Chara has severe hip flexor injury. Explains why he seemed a step behind.

Also, 2000 post get.


----------



## Pav

TheDivineWing22 said:


> What??? Where did you hear that? I hope to god that's not true.


Man, you guys really seem to hate TK.


----------



## technomancer

Pav said:


> Man, you guys really seem to hate TK.



I don't hate him at all, he's just not a $2 million player by any definition 

He had 11 points and was a -6 this past season...


----------



## Sofos

Yeah... this is from today... not 20 years ago...









it's the Backstreet Boys.


----------



## TheDivineWing22

technomancer said:


> I don't hate him at all, he's just not a $2 million player by any definition
> 
> He had 11 points and was a -6 this past season...





With the salary cap the way it is, there is no way you can pay a 3rd line (probably 4th line) energy guy $2 million.


----------



## Vostre Roy

Tampa bought Vinny's contract. Now thats a player I wouldn't hate seeing with the Habs


----------



## technomancer

Pens resign Letang for 3 more years at $3.85 million


----------



## Vostre Roy

technomancer said:


> Pens resign Letang for 3 more years at $3.85 million


 
A Norris material defensemen at that price? I'd give you that smiley without the smile


----------



## technomancer

....ing rumor site I was on got the player name wrong... they resigned KUNITZ for that 

Knew it was too good to be true


----------



## Vostre Roy

technomancer said:


> ....ing rumor site I was on got the player name wrong... they resigned KUNITZ for that


 
Oh that make sense, read the same on RDS (TSN). Jealousy level went down pretty fast lol


----------



## technomancer

Vostre Roy said:


> Oh that make sense, read the same on RDS (TSN). Jealousy level went down pretty fast lol



Yeah that is a reasonable contract for Kunitz  That said I will be surprised if Letang is still here by the end of the day on Sunday if there isn't a contract announcement before that.


----------



## Sofos

Report: Bruins want to ink 8-year deal with Bergeron | The Score

With one year left on his current contract, this would keep him until he is 36, at which point they would probably sign him until he retires. Chara is currently 36, and only has 3-5 years left in him, so when he retires, I'm positive Bergeron will be Captain.


----------



## technomancer

Betting Letang is either resigned tomorrow or gone before the weekend is over. They offered him an 8 year $54 million deal. If he won't sign for that he just doesn't want to stay in Pittsburgh


----------



## TheDivineWing22

technomancer said:


> Betting Letang is either resigned tomorrow or gone before the weekend is over. They offered him an 8 year $54 million deal. If he won't sign for that he just doesn't want to stay in Pittsburgh



Yeah, it seems that way.

I also read an article in which Kunitz talked to the Trib. They guy just seems like such a class act and loves Pittsburgh. He also stated he thinks this will be his last contract.

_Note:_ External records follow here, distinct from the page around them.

-- ==== Sys2Proof/Machine/FieldPaint.lean ====
section
/-! DEFINITION. FE's painting from measured postmarks and the section runs of the as-applied log (R167 to R170, R180). -/

namespace Sys2Proof.Machine

/-! ### Where a context's product fell (R168, R169) -/

/-- What painting needs of a context: the active set, the trail, the coverage cell. -/
structure PaintView where
  i : ImplSet
  k : Nat
  trail : List Pose
  cell : Nat

/-- The impact point of product released exactly at a pose of the trail. -/
def impactOf (v : PaintView) (p : Pose) : Impact := impactAt v.i p.est.fine p.angles v.k 0

/-- The poses at and after a postmark, newest first, with the last one at or before it; none before the oldest. -/
def bracket (t : Tick) : List Pose → Option (Pose × Option Pose)
  | [] => none
  | p :: l => if p.pm ≤ t then some (p, none) else match bracket t l with
    | some (q, none) => some (q, some p)
    | r => r

/-- The impact point of product released at `t`: interpolated between the two poses that bracket it (R169). Marks:
DEDUCED (log 49). -/
def paintPoint (v : PaintView) (t : Tick) : Option Impact :=
  match bracket t v.trail with
  | none => none
  | some (p, none) => some (impactOf v p)
  | some (p, some q) =>
    let a := impactOf v p
    let b := impactOf v q
    let d : Int := (q.pm - p.pm : Nat)
    let x : Int := (t - p.pm : Nat)
    some { a with e := a.e + (b.e - a.e) * x / d, n := a.n + (b.n - a.n) * x / d, axis := a.axis + turnDiff b.axis a.axis * x / d }

/-- The instants at which a stretch is cut: its ends and the poses between. Marks: DEDUCED (log 49). -/
def cutPoints (trail : List Pose) (t0 t1 : Tick) : List Tick :=
  t0 :: ((trail.filter fun p => t0 < p.pm && p.pm < t1).map (·.pm)).reverse ++ [t1]

/-- Cells swept over a stretch [t0, t1) (R168). -/
def stretchCells (v : PaintView) (t0 t1 : Tick) : List (Int × Int) :=
  let w : Int := 65536 * v.i.ctxN v.k 128 16
  let l : Int := 65536 * v.i.ctxN v.k 144 16
  if t1 ≤ t0 then []
  else
    let pts := (cutPoints v.trail t0 t1).filterMap (paintPoint v)
    (List.zip pts (pts.drop 1)).flatMap fun x => sweptCells v.cell w l x.1 x.2

/-! ### A context's run (R167) -/

/-- What a member does to its section's run: its own run begins at a place, with a rate and from a commanded edge or not; it has
painted and been open; its run ends at a place, by a closing that was placed or not. -/
inductive RunWhat where
  | start (place : Int × Int) (rate : Nat) (commanded : Bool)
  | count (area quantity : Nat) (commanded : Bool)
  | stop (place : Int × Int) (unmeasured : Bool)
deriving DecidableEq, Repr

/-- One such step of context `k` of a layer at postmark `at_`. -/
structure RunStep where
  at_ : Tick
  k : Nat
  layer : Nat
  what : RunWhat
deriving DecidableEq, Repr

/-- Painting of one context in a frame, as it goes along; `area` and `quantity` are those since the last step counted. -/
structure PaintAcc where
  x : FeCtx
  cells : List (Int × Int) := []
  area : Nat := 0
  quantity : Nat := 0
  commanded : Bool := false
  steps : List RunStep := []
  /-- the stretch before the oldest pose kept -/
  gap : Option (Tick × Tick) := none

/-- mm of a place in 2⁻¹⁶ mm. -/
def mmOf (x : Int) : Int := x / 65536

/-- The oldest pose kept. -/
def oldestPose (v : PaintView) : Option Tick := v.trail.getLast?.map (·.pm)

/-- Paint on to `t`, but no further than the newest pose, each cell once in a run, counting the area; what lies before
the oldest pose is a gap (R168, R169). Marks: DEDUCED (log 49). -/
def paintTo (v : PaintView) (t : Tick) (a : PaintAcc) : PaintAcc :=
  let t0 := a.x.paintTo
  let t1 := match v.trail with
    | p :: _ => min t p.pm
    | [] => t
  if t1 ≤ t0 then a
  else
    let old := (oldestPose v).getD t1
    let from_ := max t0 (min old t1)
    let cs := ((stretchCells v from_ t1).eraseDups).filter fun c => !a.x.painted.contains c
    { a with x := { a.x with paintTo := t1, painted := cs ++ a.x.painted }, cells := a.cells ++ cs
             area := a.area + cs.length * v.cell * v.cell
             gap := if from_ > t0 then some ((a.gap.map (·.1)).getD t0, from_) else a.gap }

/-- Count open time up to `t1` into the quantity. -/
def countOpen (t1 : Tick) (still : Bool) (a : PaintAcc) : PaintAcc :=
  match a.x.openFrom with
  | none => a
  | some t0 =>
    { a with x := { a.x with openFrom := if still then some (max t0 t1) else none }
             quantity := a.quantity + (t1 - t0) * a.x.qf }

Maybe not if he keeps increasing his production each year like he has the past three.


----------



## Vostre Roy

technomancer said:


> If he won't sign for that he just doesn't want to stay in Pittsburgh


 
Wouldn't had been long until you get your answer 

Source: Letang turns down Penguins' eight-year, $56M offer


----------



## technomancer

Yeah his camp countered with $7.5 million a year for 8 years and a full no trade clause. I REALLY don't see that happening. It'll be interesting to see how it plays out.


----------



## TheDivineWing22

technomancer said:


> Yeah his camp countered with $7.5 million a year for 8 years and a full no trade clause. I REALLY don't see that happening. It'll be interesting to see how it plays out.



According to an article by Rob Rossi they countered with 7.75. Rossi also reported that he feels slighted due to coaching staff believing that Martin was the number one defenseman this season. Whether that's true or Rossi is just making shit up for journalistic drama, I have no idea.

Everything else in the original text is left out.